▸ Assignment
Compute how many lines in the data below hold the word "none", then report that number with nothing else.

※

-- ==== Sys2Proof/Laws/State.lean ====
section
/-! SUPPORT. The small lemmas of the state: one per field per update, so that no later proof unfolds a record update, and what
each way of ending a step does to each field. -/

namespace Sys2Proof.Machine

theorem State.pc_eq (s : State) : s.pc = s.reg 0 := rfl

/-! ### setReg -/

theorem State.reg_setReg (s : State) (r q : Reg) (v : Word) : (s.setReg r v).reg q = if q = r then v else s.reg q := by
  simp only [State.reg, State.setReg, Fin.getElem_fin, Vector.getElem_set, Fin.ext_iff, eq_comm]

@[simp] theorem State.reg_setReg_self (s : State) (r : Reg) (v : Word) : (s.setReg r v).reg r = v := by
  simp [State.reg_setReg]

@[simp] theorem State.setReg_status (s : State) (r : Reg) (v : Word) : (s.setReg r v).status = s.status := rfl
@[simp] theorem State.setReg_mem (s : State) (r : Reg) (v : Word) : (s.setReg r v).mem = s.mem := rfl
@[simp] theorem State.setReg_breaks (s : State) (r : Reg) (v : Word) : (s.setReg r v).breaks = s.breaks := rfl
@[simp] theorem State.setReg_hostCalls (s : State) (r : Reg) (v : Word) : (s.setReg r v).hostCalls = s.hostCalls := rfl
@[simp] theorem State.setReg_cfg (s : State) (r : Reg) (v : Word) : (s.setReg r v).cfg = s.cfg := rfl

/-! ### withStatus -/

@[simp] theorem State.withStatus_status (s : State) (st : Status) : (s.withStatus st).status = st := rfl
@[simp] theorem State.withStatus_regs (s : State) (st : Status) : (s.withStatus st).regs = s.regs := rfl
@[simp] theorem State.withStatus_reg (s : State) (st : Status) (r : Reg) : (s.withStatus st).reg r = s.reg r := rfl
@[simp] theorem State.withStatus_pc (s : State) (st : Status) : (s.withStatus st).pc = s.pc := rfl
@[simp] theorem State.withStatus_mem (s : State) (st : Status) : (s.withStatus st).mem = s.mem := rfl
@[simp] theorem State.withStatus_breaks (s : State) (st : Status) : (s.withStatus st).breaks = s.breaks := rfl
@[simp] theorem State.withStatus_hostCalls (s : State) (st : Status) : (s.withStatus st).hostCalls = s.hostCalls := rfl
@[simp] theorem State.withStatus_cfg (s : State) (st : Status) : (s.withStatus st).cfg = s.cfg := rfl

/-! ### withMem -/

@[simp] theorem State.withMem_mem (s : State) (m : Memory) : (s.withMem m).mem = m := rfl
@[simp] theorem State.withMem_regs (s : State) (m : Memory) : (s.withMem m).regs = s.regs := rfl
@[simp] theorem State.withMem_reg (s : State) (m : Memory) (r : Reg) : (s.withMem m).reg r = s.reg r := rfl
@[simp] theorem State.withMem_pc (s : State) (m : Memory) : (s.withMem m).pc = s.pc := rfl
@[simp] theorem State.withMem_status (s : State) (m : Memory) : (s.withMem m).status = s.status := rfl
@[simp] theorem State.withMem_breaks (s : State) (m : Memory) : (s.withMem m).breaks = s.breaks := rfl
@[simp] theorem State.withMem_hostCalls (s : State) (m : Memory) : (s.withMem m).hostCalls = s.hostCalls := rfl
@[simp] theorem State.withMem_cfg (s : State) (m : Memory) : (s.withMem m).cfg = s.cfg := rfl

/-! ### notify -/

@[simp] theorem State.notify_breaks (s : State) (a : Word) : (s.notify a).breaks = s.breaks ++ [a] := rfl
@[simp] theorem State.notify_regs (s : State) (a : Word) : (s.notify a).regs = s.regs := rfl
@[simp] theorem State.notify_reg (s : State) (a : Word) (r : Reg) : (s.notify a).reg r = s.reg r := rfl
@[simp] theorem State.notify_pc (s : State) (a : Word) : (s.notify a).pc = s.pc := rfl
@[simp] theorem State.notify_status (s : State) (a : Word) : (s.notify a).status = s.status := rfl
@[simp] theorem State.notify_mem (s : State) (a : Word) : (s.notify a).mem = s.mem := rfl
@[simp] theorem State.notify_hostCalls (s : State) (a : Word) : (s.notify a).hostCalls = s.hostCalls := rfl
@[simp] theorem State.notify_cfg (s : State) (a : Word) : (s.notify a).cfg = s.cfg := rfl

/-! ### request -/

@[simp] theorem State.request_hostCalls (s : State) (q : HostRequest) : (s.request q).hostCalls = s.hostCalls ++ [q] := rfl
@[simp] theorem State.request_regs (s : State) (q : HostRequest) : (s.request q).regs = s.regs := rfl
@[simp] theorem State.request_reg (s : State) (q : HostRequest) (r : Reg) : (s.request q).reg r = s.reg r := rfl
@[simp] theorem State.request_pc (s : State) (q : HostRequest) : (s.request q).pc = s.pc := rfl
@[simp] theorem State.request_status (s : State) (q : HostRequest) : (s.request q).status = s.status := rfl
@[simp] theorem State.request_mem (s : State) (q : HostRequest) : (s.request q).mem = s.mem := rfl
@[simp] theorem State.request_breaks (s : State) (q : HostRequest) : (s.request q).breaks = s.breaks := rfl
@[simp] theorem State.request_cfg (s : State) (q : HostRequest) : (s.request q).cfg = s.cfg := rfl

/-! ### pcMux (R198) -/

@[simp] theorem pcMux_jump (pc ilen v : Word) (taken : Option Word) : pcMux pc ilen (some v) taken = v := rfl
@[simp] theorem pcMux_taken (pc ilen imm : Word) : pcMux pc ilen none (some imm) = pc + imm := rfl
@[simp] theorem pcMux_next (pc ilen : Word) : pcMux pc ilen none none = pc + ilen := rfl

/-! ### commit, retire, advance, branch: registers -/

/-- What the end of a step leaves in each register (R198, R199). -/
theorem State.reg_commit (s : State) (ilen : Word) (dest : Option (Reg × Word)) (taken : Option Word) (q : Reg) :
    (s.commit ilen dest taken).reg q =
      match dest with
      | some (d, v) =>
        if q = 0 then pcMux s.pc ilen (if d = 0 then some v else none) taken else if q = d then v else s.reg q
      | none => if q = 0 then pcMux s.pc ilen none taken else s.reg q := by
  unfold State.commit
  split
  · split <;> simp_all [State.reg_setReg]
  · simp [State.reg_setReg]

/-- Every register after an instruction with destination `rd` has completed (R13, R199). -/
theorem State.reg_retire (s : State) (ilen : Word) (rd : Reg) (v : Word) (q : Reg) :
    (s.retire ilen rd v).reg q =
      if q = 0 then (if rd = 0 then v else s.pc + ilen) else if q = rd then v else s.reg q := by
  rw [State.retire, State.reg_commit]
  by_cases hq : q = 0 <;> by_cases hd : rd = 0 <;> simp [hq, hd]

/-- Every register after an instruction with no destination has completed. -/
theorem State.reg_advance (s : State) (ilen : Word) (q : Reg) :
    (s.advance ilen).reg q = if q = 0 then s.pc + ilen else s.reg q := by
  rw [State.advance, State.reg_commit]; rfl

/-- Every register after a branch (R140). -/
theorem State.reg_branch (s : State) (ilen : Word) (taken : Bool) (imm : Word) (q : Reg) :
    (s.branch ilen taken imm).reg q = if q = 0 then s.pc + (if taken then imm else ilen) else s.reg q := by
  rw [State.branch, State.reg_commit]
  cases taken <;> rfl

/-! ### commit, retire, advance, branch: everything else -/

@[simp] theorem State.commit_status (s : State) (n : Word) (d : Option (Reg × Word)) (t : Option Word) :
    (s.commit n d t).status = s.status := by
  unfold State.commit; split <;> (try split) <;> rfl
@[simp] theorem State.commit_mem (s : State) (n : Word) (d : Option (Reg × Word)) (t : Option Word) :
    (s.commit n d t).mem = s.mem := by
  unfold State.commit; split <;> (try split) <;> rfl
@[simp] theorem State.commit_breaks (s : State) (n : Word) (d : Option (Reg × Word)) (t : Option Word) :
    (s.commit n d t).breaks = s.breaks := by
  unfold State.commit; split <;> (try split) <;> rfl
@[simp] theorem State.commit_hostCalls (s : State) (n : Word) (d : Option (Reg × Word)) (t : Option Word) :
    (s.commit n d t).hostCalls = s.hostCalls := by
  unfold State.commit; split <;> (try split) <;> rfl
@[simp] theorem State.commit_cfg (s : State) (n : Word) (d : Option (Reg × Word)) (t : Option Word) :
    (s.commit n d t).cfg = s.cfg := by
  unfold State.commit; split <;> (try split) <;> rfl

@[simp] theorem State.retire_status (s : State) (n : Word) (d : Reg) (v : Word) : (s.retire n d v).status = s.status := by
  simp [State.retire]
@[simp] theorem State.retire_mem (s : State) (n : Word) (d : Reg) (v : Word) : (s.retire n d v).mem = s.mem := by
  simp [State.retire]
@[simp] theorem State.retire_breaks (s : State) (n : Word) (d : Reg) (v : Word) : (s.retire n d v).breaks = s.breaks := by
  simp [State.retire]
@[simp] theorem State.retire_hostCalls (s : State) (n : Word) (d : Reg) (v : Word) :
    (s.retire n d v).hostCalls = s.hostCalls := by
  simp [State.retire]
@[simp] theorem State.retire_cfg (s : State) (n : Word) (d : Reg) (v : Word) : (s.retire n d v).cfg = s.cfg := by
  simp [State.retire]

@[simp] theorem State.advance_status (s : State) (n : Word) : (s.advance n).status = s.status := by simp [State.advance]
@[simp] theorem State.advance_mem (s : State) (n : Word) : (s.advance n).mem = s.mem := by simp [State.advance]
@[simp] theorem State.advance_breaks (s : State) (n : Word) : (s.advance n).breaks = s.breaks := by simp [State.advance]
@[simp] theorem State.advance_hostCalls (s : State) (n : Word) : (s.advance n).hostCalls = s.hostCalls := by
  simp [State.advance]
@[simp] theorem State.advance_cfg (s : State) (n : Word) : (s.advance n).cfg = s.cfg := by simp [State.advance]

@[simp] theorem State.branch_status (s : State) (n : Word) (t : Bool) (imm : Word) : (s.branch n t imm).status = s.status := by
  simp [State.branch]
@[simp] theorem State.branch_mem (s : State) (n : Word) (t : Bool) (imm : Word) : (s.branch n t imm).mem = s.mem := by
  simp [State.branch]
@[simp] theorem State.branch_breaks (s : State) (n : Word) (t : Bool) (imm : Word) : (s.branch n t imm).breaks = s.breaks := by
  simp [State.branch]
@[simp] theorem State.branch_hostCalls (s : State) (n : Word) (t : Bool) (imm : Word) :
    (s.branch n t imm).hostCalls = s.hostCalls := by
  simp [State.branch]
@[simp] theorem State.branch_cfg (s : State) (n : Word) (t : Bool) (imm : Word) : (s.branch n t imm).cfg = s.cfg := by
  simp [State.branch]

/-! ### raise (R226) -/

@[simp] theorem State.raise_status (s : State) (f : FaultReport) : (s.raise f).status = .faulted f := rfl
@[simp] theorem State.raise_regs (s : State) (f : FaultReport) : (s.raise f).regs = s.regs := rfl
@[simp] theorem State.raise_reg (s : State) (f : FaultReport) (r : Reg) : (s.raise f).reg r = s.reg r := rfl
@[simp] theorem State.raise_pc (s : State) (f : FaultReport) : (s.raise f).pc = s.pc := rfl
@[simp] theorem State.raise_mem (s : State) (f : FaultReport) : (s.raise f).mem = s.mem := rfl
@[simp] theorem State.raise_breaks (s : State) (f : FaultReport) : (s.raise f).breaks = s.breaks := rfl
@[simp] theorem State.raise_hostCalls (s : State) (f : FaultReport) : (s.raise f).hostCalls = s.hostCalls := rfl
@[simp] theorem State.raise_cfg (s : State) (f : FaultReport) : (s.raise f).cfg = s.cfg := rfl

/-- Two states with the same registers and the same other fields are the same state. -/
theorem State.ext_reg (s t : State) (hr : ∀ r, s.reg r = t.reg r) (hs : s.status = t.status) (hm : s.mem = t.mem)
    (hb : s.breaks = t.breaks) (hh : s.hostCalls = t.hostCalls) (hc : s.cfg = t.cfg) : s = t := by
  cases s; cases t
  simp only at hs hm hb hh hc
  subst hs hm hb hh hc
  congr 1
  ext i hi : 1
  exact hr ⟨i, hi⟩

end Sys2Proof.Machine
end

※

▸ Answer space
4